If one concurs with the importance communitarian thinkers attribute to the recognition of collective identities in the meaning and conduct of existence, Kymlicka sees an injustice toward the cultural minorities and people who are associated with them. We feel that it is perfectly appropriate to apply Rawls' principles here, encouraging state intervention - juridical, material, symbolic, etc. - in favour of the recognition, the defence and the promotion of individual rights and those of minority communities.

            Given the evolution of French society toward cultural heterogeneity, like other developed nations, France could not remain outside the general ideological trend for cultural recognition. Thus, a number of authors have proposed developments based on the Franco-Republican model, in the direction either of temporary public recognition of minorities, or more lasting public recognition, but solely for individuals and not for cultural communities as such.

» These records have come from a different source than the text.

-- ==== Sys2Proof/Syntax.lean ====
section
/-! DEFINITION. The instructions: one constructor for each of the 30 rows of spec/opcode_table.json. -/

namespace Sys2Proof

/-- The byte an instruction's opcode stands in (00_scope.md R6): the flags byte of the standard header selects a
record form; the message_info byte of the extended header, the sub-opcode, selects a message class. -/
inductive OpSpace where
  | flags
  | msgInfo
deriving DecidableEq, Repr

/-- One constructor per row of spec/opcode_table.json.

A record form's word is the four-byte standard header (30_encoding.md R71, R79; log 8). Its operands are
`ign`, the flags bits 7:5 that select nothing and are copied (R84), `ctr`, the counter byte, and `len`, the
total_length field. `recMSBF` keeps the whole flags byte, since its row leaves seven bits of it free.

A message class's word is the message_info byte (30_encoding.md R73, R77). Its operands are `verb`, the bit
VERB, and the fields MTIN and MSTP where the row leaves them open. -/
inductive Instr where
  /-- `REC`: flags `& 0x1F = 0x00` (46_record_forms.md R200). -/
  | recBase (ign : BitVec 3) (ctr : Byte) (len : BitVec 16)
  /-- `REC.X`: flags `& 0x1F = 0x01` (46_record_forms.md R201). -/
  | recX (ign : BitVec 3) (ctr : Byte) (len : BitVec 16)
  /-- `REC.E`: flags `& 0x1F = 0x04` (46_record_forms.md R202). -/
  | recE (ign : BitVec 3) (ctr : Byte) (len : BitVec 16)
  /-- `REC.XE`: flags `& 0x1F = 0x05` (46_record_forms.md R203). -/
  | recXE (ign : BitVec 3) (ctr : Byte) (len : BitVec 16)
  /-- `REC.S`: flags `& 0x1F = 0x08` (46_record_forms.md R204). -/
  | recS (ign : BitVec 3) (ctr : Byte) (len : BitVec 16)
  /-- `REC.XS`: flags `& 0x1F = 0x09` (46_record_forms.md R205). -/
  | recXS (ign : BitVec 3) (ctr : Byte) (len : BitVec 16)
  /-- `REC.ES`: flags `& 0x1F = 0x0C` (46_record_forms.md R206). -/
  | recES (ign : BitVec 3) (ctr : Byte) (len : BitVec 16)
  /-- `REC.XES`: flags `& 0x1F = 0x0D` (46_record_forms.md R207). -/
  | recXES (ign : BitVec 3) (ctr : Byte) (len : BitVec 16)
  /-- `REC.T`: flags `& 0x1F = 0x10` (46_record_forms.md R208). -/
  | recT (ign : BitVec 3) (ctr : Byte) (len : BitVec 16)
  /-- `REC.XT`: flags `& 0x1F = 0x11` (46_record_forms.md R209). -/
  | recXT (ign : BitVec 3) (ctr : Byte) (len : BitVec 16)
  /-- `REC.ET`: flags `& 0x1F = 0x14` (46_record_forms.md R210). -/
  | recET (ign : BitVec 3) (ctr : Byte) (len : BitVec 16)
  /-- `REC.XET`: flags `& 0x1F = 0x15` (46_record_forms.md R211). -/
  | recXET (ign : BitVec 3) (ctr : Byte) (len : BitVec 16)
  /-- `REC.ST`: flags `& 0x1F = 0x18` (46_record_forms.md R212). -/
  | recST (ign : BitVec 3) (ctr : Byte) (len : BitVec 16)
  /-- `REC.XST`: flags `& 0x1F = 0x19` (46_record_forms.md R213). -/
  | recXST (ign : BitVec 3) (ctr : Byte) (len : BitVec 16)
  /-- `REC.EST`: flags `& 0x1F = 0x1C` (46_record_forms.md R214). -/
  | recEST (ign : BitVec 3) (ctr : Byte) (len : BitVec 16)
  /-- `REC.XEST`: flags `& 0x1F = 0x1D` (46_record_forms.md R215). -/
  | recXEST (ign : BitVec 3) (ctr : Byte) (len : BitVec 16)
  /-- `REC.MSBF`, the illegal form: flags `& 0x02 = 0x02` (46_record_forms.md R216). -/
  | recMSBF (flags : Byte) (ctr : Byte) (len : BitVec 16)
  /-- `MT.LOG.FATAL`: MSTP = 0, MTIN = 1 (44_extended_header.md R150). -/
  | mtLogFatal (verb : Bool)
  /-- `MT.LOG.ERROR`: MSTP = 0, MTIN = 2 (44_extended_header.md R151). -/
  | mtLogError (verb : Bool)
  /-- `MT.LOG.WARN`: MSTP = 0, MTIN = 3 (44_extended_header.md R152). -/
  | mtLogWarn (verb : Bool)
  /-- `MT.LOG.INFO`: MSTP = 0, MTIN = 4 (44_extended_header.md R153). -/
  | mtLogInfo (verb : Bool)
  /-- `MT.LOG.DEBUG`: MSTP = 0, MTIN = 5 (44_extended_header.md R154). -/
  | mtLogDebug (verb : Bool)
  /-- `MT.LOG.VERBOSE`: MSTP = 0, MTIN = 6 (44_extended_header.md R155). -/
  | mtLogVerbose (verb : Bool)
  /-- `MT.LOG.RSV0`: MSTP = 0, MTIN = 0 (44_extended_header.md R156). -/
  | mtLogRsv0 (verb : Bool)
  /-- `MT.LOG.RSV7`: MSTP = 0, MTIN = 7 (44_extended_header.md R157). -/
  | mtLogRsv7 (verb : Bool)
  /-- `MT.LOG.RSVHI`: MSTP = 0, MTIN = 8 .. 15 (44_extended_header.md R158). -/
  | mtLogRsvHi (mtin : BitVec 4) (verb : Bool)
  /-- `MT.APPTRACE`: MSTP = 1 (44_extended_header.md R159). -/
  | mtAppTrace (mtin : BitVec 4) (verb : Bool)
  /-- `MT.NETTRACE`: MSTP = 2 (44_extended_header.md R160). -/
  | mtNetTrace (mtin : BitVec 4) (verb : Bool)
  /-- `MT.CONTROL`: MSTP = 3 (44_extended_header.md R161). -/
  | mtControl (mtin : BitVec 4) (verb : Bool)
  /-- `MT.RSV`: MSTP = 4 .. 7 (44_extended_header.md R162). -/
  | mtRsv (mtin : BitVec 4) (mstp : BitVec 3) (verb : Bool)
deriving DecidableEq, Repr

/-- The byte an instruction is selected by. -/
def Instr.space : Instr → OpSpace
  | .recBase _ _ _ => .flags
  | .recX _ _ _ => .flags
  | .recE _ _ _ => .flags
  | .recXE _ _ _ => .flags
  | .recS _ _ _ => .flags
  | .recXS _ _ _ => .flags
  | .recES _ _ _ => .flags
  | .recXES _ _ _ => .flags
  | .recT _ _ _ => .flags
  | .recXT _ _ _ => .flags
  | .recET _ _ _ => .flags
  | .recXET _ _ _ => .flags
  | .recST _ _ _ => .flags
  | .recXST _ _ _ => .flags
  | .recEST _ _ _ => .flags
  | .recXEST _ _ _ => .flags
  | .recMSBF _ _ _ => .flags
  | .mtLogFatal _ => .msgInfo
  | .mtLogError _ => .msgInfo
  | .mtLogWarn _ => .msgInfo
  | .mtLogInfo _ => .msgInfo
  | .mtLogDebug _ => .msgInfo
  | .mtLogVerbose _ => .msgInfo
  | .mtLogRsv0 _ => .msgInfo
  | .mtLogRsv7 _ => .msgInfo
  | .mtLogRsvHi _ _ => .msgInfo
  | .mtAppTrace _ _ => .msgInfo
  | .mtNetTrace _ _ => .msgInfo
  | .mtControl _ _ => .msgInfo
  | .mtRsv _ _ _ => .msgInfo

end Sys2Proof
end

            Dominique Schnapper's theories represent a concept of migrant integration in France that, taking account of questions of cultural identity, tries to reconcile them with the Franco-Republican principles - applied with more flexibility -, but unchanged in their fundamental nature (in particular, the public non-recognition of minority cultural communities). For this author, the absence of cultural neutrality at state level in the process of integration is the price we have to pay so that citizens as an ensemble can unite and participate in the national society.  Such a viewpoint, which has a certain legitimacy, if only in the purely instrumental sense, attaches little importance to the quality of the social link thus imposed, as long as the communities concerned become aware of the injustice they endure. Moreover, real-life observation shows a strong propensity to maintain minority cultural identities, well after the temporary period of adaptation to a new country.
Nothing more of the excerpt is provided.